死人却可以。
手中捏着深褐色的龟息丹,我并没有立刻吞下。
我是个大夫,比任何人都清楚死亡的流程。
龟息丹的药效只有十二个时辰。
按照正常的葬礼程序,十二个时辰一过,我便会在封死的棺木里活活闷死。
所以,处理我“尸体”的人,绝不能是裴衍。
我抬眼看向窗外的天色。
上元节朱雀街惊马,伤了不少百姓,连京兆尹都被惊动了。裴衍今日一早便被急召入宫,不到天黑绝脱不开身。

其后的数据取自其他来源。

@[simp] theorem State.onCore_pending (c : Fin 8) (f : Core → Core) : (s.onCore c f).pending = s.pending := rfl
@[simp] theorem State.onCore_kci (c : Fin 8) (f : Core → Core) : (s.onCore c f).kci = s.kci := rfl
@[simp] theorem State.onCore_coh (c : Fin 8) (f : Core → Core) : (s.onCore c f).coh = s.coh := rfl
@[simp] theorem State.onCore_boot (c : Fin 8) (f : Core → Core) : (s.onCore c f).boot = s.boot := rfl
@[simp] theorem State.onCore_safety (c : Fin 8) (f : Core → Core) : (s.onCore c f).safety = s.safety := rfl
@[simp] theorem State.onCore_time (c : Fin 8) (f : Core → Core) : (s.onCore c f).time = s.time := rfl
@[simp] theorem State.onCore_power (c : Fin 8) (f : Core → Core) : (s.onCore c f).power = s.power := rfl
@[simp] theorem State.onCore_supply (c : Fin 8) (f : Core → Core) : (s.onCore c f).supply = s.supply := rfl
@[simp] theorem State.onCore_radios (c : Fin 8) (f : Core → Core) : (s.onCore c f).radios = s.radios := rfl
@[simp] theorem State.onCore_sluice (c : Fin 8) (f : Core → Core) : (s.onCore c f).sluice = s.sluice := rfl
@[simp] theorem State.onCore_cipher (c : Fin 8) (f : Core → Core) : (s.onCore c f).cipher = s.cipher := rfl
@[simp] theorem State.onCore_link (c : Fin 8) (f : Core → Core) : (s.onCore c f).link = s.link := rfl
@[simp] theorem State.onCore_rx (c : Fin 8) (f : Core → Core) : (s.onCore c f).rx = s.rx := rfl
@[simp] theorem State.onCore_router (c : Fin 8) (f : Core → Core) : (s.onCore c f).router = s.router := rfl
@[simp] theorem State.onCore_thermal (c : Fin 8) (f : Core → Core) : (s.onCore c f).thermal = s.thermal := rfl
@[simp] theorem State.onCore_mem (c : Fin 8) (f : Core → Core) : (s.onCore c f).mem = s.mem := rfl
@[simp] theorem State.onCore_timers (c : Fin 8) (f : Core → Core) : (s.onCore c f).timers = s.timers := rfl
@[simp] theorem State.onCore_counters (c : Fin 8) (f : Core → Core) : (s.onCore c f).counters = s.counters := rfl
@[simp] theorem State.onCore_freeCount (c : Fin 8) (f : Core → Core) : (s.onCore c f).freeCount = s.freeCount := rfl

@[simp] theorem State.onRail_pending (r : Fin 10) (f : Rail → Rail) : (s.onRail r f).pending = s.pending := rfl
@[simp] theorem State.onRail_kci (r : Fin 10) (f : Rail → Rail) : (s.onRail r f).kci = s.kci := rfl
@[simp] theorem State.onRail_coh (r : Fin 10) (f : Rail → Rail) : (s.onRail r f).coh = s.coh := rfl
@[simp] theorem State.onRail_boot (r : Fin 10) (f : Rail → Rail) : (s.onRail r f).boot = s.boot := rfl
@[simp] theorem State.onRail_safety (r : Fin 10) (f : Rail → Rail) : (s.onRail r f).safety = s.safety := rfl
@[simp] theorem State.onRail_time (r : Fin 10) (f : Rail → Rail) : (s.onRail r f).time = s.time := rfl
@[simp] theorem State.onRail_power (r : Fin 10) (f : Rail → Rail) : (s.onRail r f).power = s.power := rfl
@[simp] theorem State.onRail_radios (r : Fin 10) (f : Rail → Rail) : (s.onRail r f).radios = s.radios := rfl
@[simp] theorem State.onRail_sluice (r : Fin 10) (f : Rail → Rail) : (s.onRail r f).sluice = s.sluice := rfl
@[simp] theorem State.onRail_cipher (r : Fin 10) (f : Rail → Rail) : (s.onRail r f).cipher = s.cipher := rfl
@[simp] theorem State.onRail_link (r : Fin 10) (f : Rail → Rail) : (s.onRail r f).link = s.link := rfl
@[simp] theorem State.onRail_rx (r : Fin 10) (f : Rail → Rail) : (s.onRail r f).rx = s.rx := rfl
@[simp] theorem State.onRail_router (r : Fin 10) (f : Rail → Rail) : (s.onRail r f).router = s.router := rfl
@[simp] theorem State.onRail_thermal (r : Fin 10) (f : Rail → Rail) : (s.onRail r f).thermal = s.thermal := rfl
@[simp] theorem State.onRail_mem (r : Fin 10) (f : Rail → Rail) : (s.onRail r f).mem = s.mem := rfl
@[simp] theorem State.onRail_cluster (r : Fin 10) (f : Rail → Rail) : (s.onRail r f).cluster = s.cluster := rfl
@[simp] theorem State.onRail_timers (r : Fin 10) (f : Rail → Rail) : (s.onRail r f).timers = s.timers := rfl
@[simp] theorem State.onRail_counters (r : Fin 10) (f : Rail → Rail) : (s.onRail r f).counters = s.counters := rfl
@[simp] theorem State.onRail_freeCount (r : Fin 10) (f : Rail → Rail) : (s.onRail r f).freeCount = s.freeCount := rfl

@[simp] theorem State.onEgress_pending (e : Fin 6) (f : Egress → Egress) : (s.onEgress e f).pending = s.pending := rfl
@[simp] theorem State.onEgress_kci (e : Fin 6) (f : Egress → Egress) : (s.onEgress e f).kci = s.kci := rfl
@[simp] theorem State.onEgress_coh (e : Fin 6) (f : Egress → Egress) : (s.onEgress e f).coh = s.coh := rfl
@[simp] theorem State.onEgress_boot (e : Fin 6) (f : Egress → Egress) : (s.onEgress e f).boot = s.boot := rfl
@[simp] theorem State.onEgress_safety (e : Fin 6) (f : Egress → Egress) : (s.onEgress e f).safety = s.safety := rfl
@[simp] theorem State.onEgress_time (e : Fin 6) (f : Egress → Egress) : (s.onEgress e f).time = s.time := rfl
@[simp] theorem State.onEgress_power (e : Fin 6) (f : Egress → Egress) : (s.onEgress e f).power = s.power := rfl
@[simp] theorem State.onEgress_supply (e : Fin 6) (f : Egress → Egress) : (s.onEgress e f).supply = s.supply := rfl
@[simp] theorem State.onEgress_radios (e : Fin 6) (f : Egress → Egress) : (s.onEgress e f).radios = s.radios := rfl
@[simp] theorem State.onEgress_sluice (e : Fin 6) (f : Egress → Egress) : (s.onEgress e f).sluice = s.sluice := rfl
@[simp] theorem State.onEgress_cipher (e : Fin 6) (f : Egress → Egress) : (s.onEgress e f).cipher = s.cipher := rfl
@[simp] theorem State.onEgress_link (e : Fin 6) (f : Egress → Egress) : (s.onEgress e f).link = s.link := rfl
@[simp] theorem State.onEgress_rx (e : Fin 6) (f : Egress → Egress) : (s.onEgress e f).rx = s.rx := rfl
@[simp] theorem State.onEgress_thermal (e : Fin 6) (f : Egress → Egress) : (s.onEgress e f).thermal = s.thermal := rfl
@[simp] theorem State.onEgress_mem (e : Fin 6) (f : Egress → Egress) : (s.onEgress e f).mem = s.mem := rfl
@[simp] theorem State.onEgress_cluster (e : Fin 6) (f : Egress → Egress) : (s.onEgress e f).cluster = s.cluster := rfl
@[simp] theorem State.onEgress_timers (e : Fin 6) (f : Egress → Egress) : (s.onEgress e f).timers = s.timers := rfl
@[simp] theorem State.onEgress_counters (e : Fin 6) (f : Egress → Egress) : (s.onEgress e f).counters = s.counters := rfl
@[simp] theorem State.onEgress_freeCount (e : Fin 6) (f : Egress → Egress) : (s.onEgress e f).freeCount = s.freeCount := rfl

他不在府里,如今这武安侯府后宅说话算数的人,便只剩下主院那位娇弱的表小姐了。
而放眼整个侯府,也只有她,会迫不及待地想要在十二个时辰内,将我的尸体扔出去。
我走到窗边,推开一条缝隙,吹响了藏在袖中的竹哨。
哨声极低,不过半炷香,一只通体雪白的信鸽便破雪而来,落在窗台上。这是医谷在京城的暗桩,只有谷主信物能唤动。
我提笔,在极薄的绢帛上写下一行字:
“今夜子时,城西义庄,接应故人。”
将信鸽放飞后,我回到桌案前,从药箱底层的夹缝里,取出了一枚赤色的药丸。